Yes, we must talk about poor diets, but let’s dare do that without mentioning that our city is littered with communities that are in fact food deserts forcing people to travel miles from home for fresh offerings or settle for the unhealthy options that are just up the block. How could anyone with even an ounce of decency talk about poor eating habits of a community and not talk about how areas in cities such as New Orleans and others like it across the country are void of healthy choices TODAY because of redlining policies that date back to the 40s, 50s, and 60s—an actual program created and sanctioned by the federal government to keep banks from backing loans to developers to build and sell homes in Black neighborhoods, which in turn kept Blacks from building wealth and kept business interests from opening groceries or other viable institutions to serve people they intentionally left trapped there. Today, groceries, banks, healthcare facilities, restaurants and the like won’t even consider many of these areas of our communities unless they are being gentrified.
As the state turns it’s attention to residents in the River Parishes, we have to talk about environmental racism. We hope that our leaders are not surprised because St. John, St. James and parishes that stretch along the Mississippi River, are getting hit hard now by coronavirus. As the number of cases in these areas grows, our leaders should not talk about the rate of diabetes or hypertension in these communities without mentioning the inequitable manner in which Black people in these communities suffer from cancer and respiratory illnesses because of the chemical plants that have been allowed to grow unchecked in their backyards.

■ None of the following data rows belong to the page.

/-- What the environment's schedule asks for next (assumption log 6): an event of the table, an issue of
a partition, the moment at which memory takes a store or an element of a collective, a store of the host to its own memory,
the loss of a cached copy, the use of a translation cache, or an upset. -/
inductive Act where
  | event (i : Instr)
  | issue (cu part : Nat)
  /-- An issue whose relaxed loads and stores reach memory later (R328). -/
  | issueLate (cu part : Nat)
  /-- Memory takes store `k` of those that a flight holds back, or performs its atomic or part `k` of its loads (R328). -/
  | landStore (flight k : Nat)
  /-- A thread reads memory for the relaxed load at an address that it has not issued yet, whose hints add to its effective address
  (R328). -/
  | readEarly (cu part slot lane : Nat) (pc : Word64) (add : Int)
  /-- The sender's check of what an operation in flight has read fails at the boundary of a unit (R436). -/
  | readFail (flight source : Nat)
  /-- The convoy writes element `k` of the DST of a collective (R244, R326). -/
  | landElement (flight k : Nat)
  | evictL1 (cu : Nat) (at_ : PAddr)
  | evictView (cu ctx view : Nat)
  | fillTlb (unit ctx va : Nat)
  | evictTlb (unit ctx va : Nat)
  | evictZero (addr : Nat)
  /-- The host stores into a line of its own memory (R322, R407). -/
  | hostStore (addr : Nat) (bytes : List Byte)
  /-- The host programs the HDM decoder (R406). -/
  | hdmBase (base : Nat)
  /-- The far host answers a fault that its module reported for a request of this one (R412). -/
  | farResume (ctx fid : Nat) (abandon : Bool)
  | upset (u : Upset)
  deriving DecidableEq, Repr

/-- The state of the module. -/
structure State where
  /-- Power is on (R20). -/
  power : Bool
  bar0 : Bar0
  cuReady : List Nat
  /-- Logical CU numbers that a spare holds, with the spare: 256 + 4 x die + s (R2, R425). Any other logical number u is
  held by the physical CU u, the one that holds that position of the mesh. -/
  spares : List (Nat × Nat)
  llcReady : BitVec 4
  stackReady : BitVec 12
  linkReady : BitVec 24
  /-- Units of stage 1, and physical CUs (0 to 255 by position, 256 to 271 the spares) and ports of stage 2, whose outcome
  is not yet known (R1, R424). -/
  stage1Open : List Stage1Unit
  stage2Open : List Nat
  portsOpen : List Nat
  dram : Mem
  dramBad : List Nat
  zeroFlags : List Nat
  hostMem : Mem
  hostBad : List Nat
  peers : List Peer
  retired : List Nat
  /-- Row repairs and the firmware store, which survive power-off (R20, R449); whether the clock is lowered (R450). -/
  repairs : List (Nat × Nat × Nat × Nat)
  firmware : List Byte
  powerLimited : Bool
  thermalLimited : Bool
  cus : List Cu
  groups : List Group
  teams : List Team
  launches : List Launch
  ctxs : List Ctx
  saved : List Saved
  flights : List Flight
  /-- Reads of memory for loads that have not issued yet (R328). -/
  early : List EarlyRead
  tlb : List TlbEntry
  viewCache : List ViewCopy
  reservation : Option Reservation
  /-- Round-robin position for each priority: the (context, queue) served last (R378). -/
  served : List (Nat × Nat × Nat)
  devErrq : List ErrRec
  devLost : Nat
  windows : List ErrWindow
  hmExpired : List HmWait
  msix : List Nat
  /-- Ticks of the machine, from which `Config.freeClock` gives the module time (log 8). -/
  clock : Nat
  cur : Option Issue
  port2 : Option Issue
  upset : Option Upset
  /-- HDMBASE of the HDM decoder (R406). -/
  hdmbase : Nat
  /-- Bytes of the last reply to a host read, a snoop or a remote request (log 14), and packets that left: port, node, hop
  count (R411). -/
  reply : List Byte
  replyBad : Bool
  sent : List (Nat × Nat × Nat)
  agenda : List Act
  turn : Nat
  free : Nat
  nextLaunch : Nat
  nextTeamId : Nat
  nextFlight : Nat
  nextOrder : Nat
  deriving DecidableEq, Repr

/-- Why the model stops with a fault. -/
inductive Fault where
  /-- Raised by the meaning of an instruction word that runs where no issue stands or where the issue
  names no resident group, team, launch or context: `step` never does that. Safe: the hardware has no
  such situation, so nothing true of it becomes provable or false. -/
  | noIssue
  deriving DecidableEq, Repr

/-- Why the model refuses. -/
inductive Refusal where
  /-- An instruction that has no meaning yet; raised by its arm in Dispatch only. Safe: nothing is
  claimed of it. -/
  | notModelled (mnemonic : String)
  deriving DecidableEq, Repr

/-- BAR0 at power-good (R425); the registers of R409 by assumption log 12. -/
def Bar0.reset : Bar0 :=
  { nodeid := 0, ctxtab := 0, ctxerr := 0, lanesUp := [], retries := [], route := [], stage1Ended := 0,
    stage2Ended := 0, go2 := 0, sparemap := [0, 0, 0, 0], wdcu := 0, wdhm := 0, wdarm := 0, deveqbase := 0,
    deveqlog := 0, powercap := 3200, mbcmd := List.replicate 64 0, mbreply := List.replicate 64 0 }

/-- What trains in stage 1 (R424). -/
def stage1Units : List Stage1Unit :=
  (List.range 4).map .llc ++ (List.range 12).map .stack

/-- The machine at power-good, the start of stage 0 (R424, assumption log 4): nothing is ready, no
context lives, nothing is placed. -/
def State.reset : State :=
  { power := true, bar0 := Bar0.reset, cuReady := [], spares := [], llcReady := 0, stackReady := 0, linkReady := 0,
    stage1Open := stage1Units, stage2Open := [], portsOpen := [], dram := [], dramBad := [], zeroFlags := [], hostMem := [],
    hostBad := [], peers := [], retired := [], repairs := [], firmware := [], powerLimited := false,
    thermalLimited := false, cus := [], groups := [], teams := [], launches := [], ctxs := [], saved := [],
    flights := [], early := [], tlb := [], viewCache := [], reservation := none, served := [], devErrq := [], devLost := 0,
    windows := [], hmExpired := [], msix := [], hdmbase := 0, clock := 0, cur := none, port2 := none, upset := none,
    reply := [], replyBad := false, sent := [], agenda := [], turn := 0, free := 0, nextLaunch := 1,
    nextTeamId := 1, nextFlight := 1, nextOrder := 1 }

end Sys2Proof.Machine
end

We know it will be easier to talk about how residents along Cancer Alley need to exercise more. That way you don’t have to explain why the petrochemical plants are still allowed to flourish there despite their proximity to and detrimental impact on the communities of color. But we didn’t elect you to take the easy way out. Greed and environmental racism were already killing the people of these communities. COVID-19 is not helping. And neither will a brisk walk.
We could go on and on about every social determinant and point to historical or current policies and practices that directly impact the state of Black America today. We have been writing about this stuff for 35 years.
But right now, we just need y’all to stop it. Stop victim-blaming and do something.
For our part, we do encourage our brothers and sisters to step up to the challenge and to take as much control over their lives as they possibly can. Gov. Edwards is right about one thing—everyone needs to do his part. Everyone needs to do what they are supposed to do.
So, let us pray.
God grant us the courage to change the things we can and to accept personal responsibility for our individual lives.
Grant us the boldness to demand that our leaders fix the things they are supposed to fix, deliver services and create policies that close education, healthcare, housing, income and wealth gaps because that is what we elected them to do. And grant them the humility to either do their jobs or go home and be quiet.
Oh yeah, God, also grant them the wisdom not to blame the victims of 400 years of racism in America for not being able to handle this deadly virus as well as others who have enjoyed a 250-year head start in wealth, access, equity and opportunity in every way.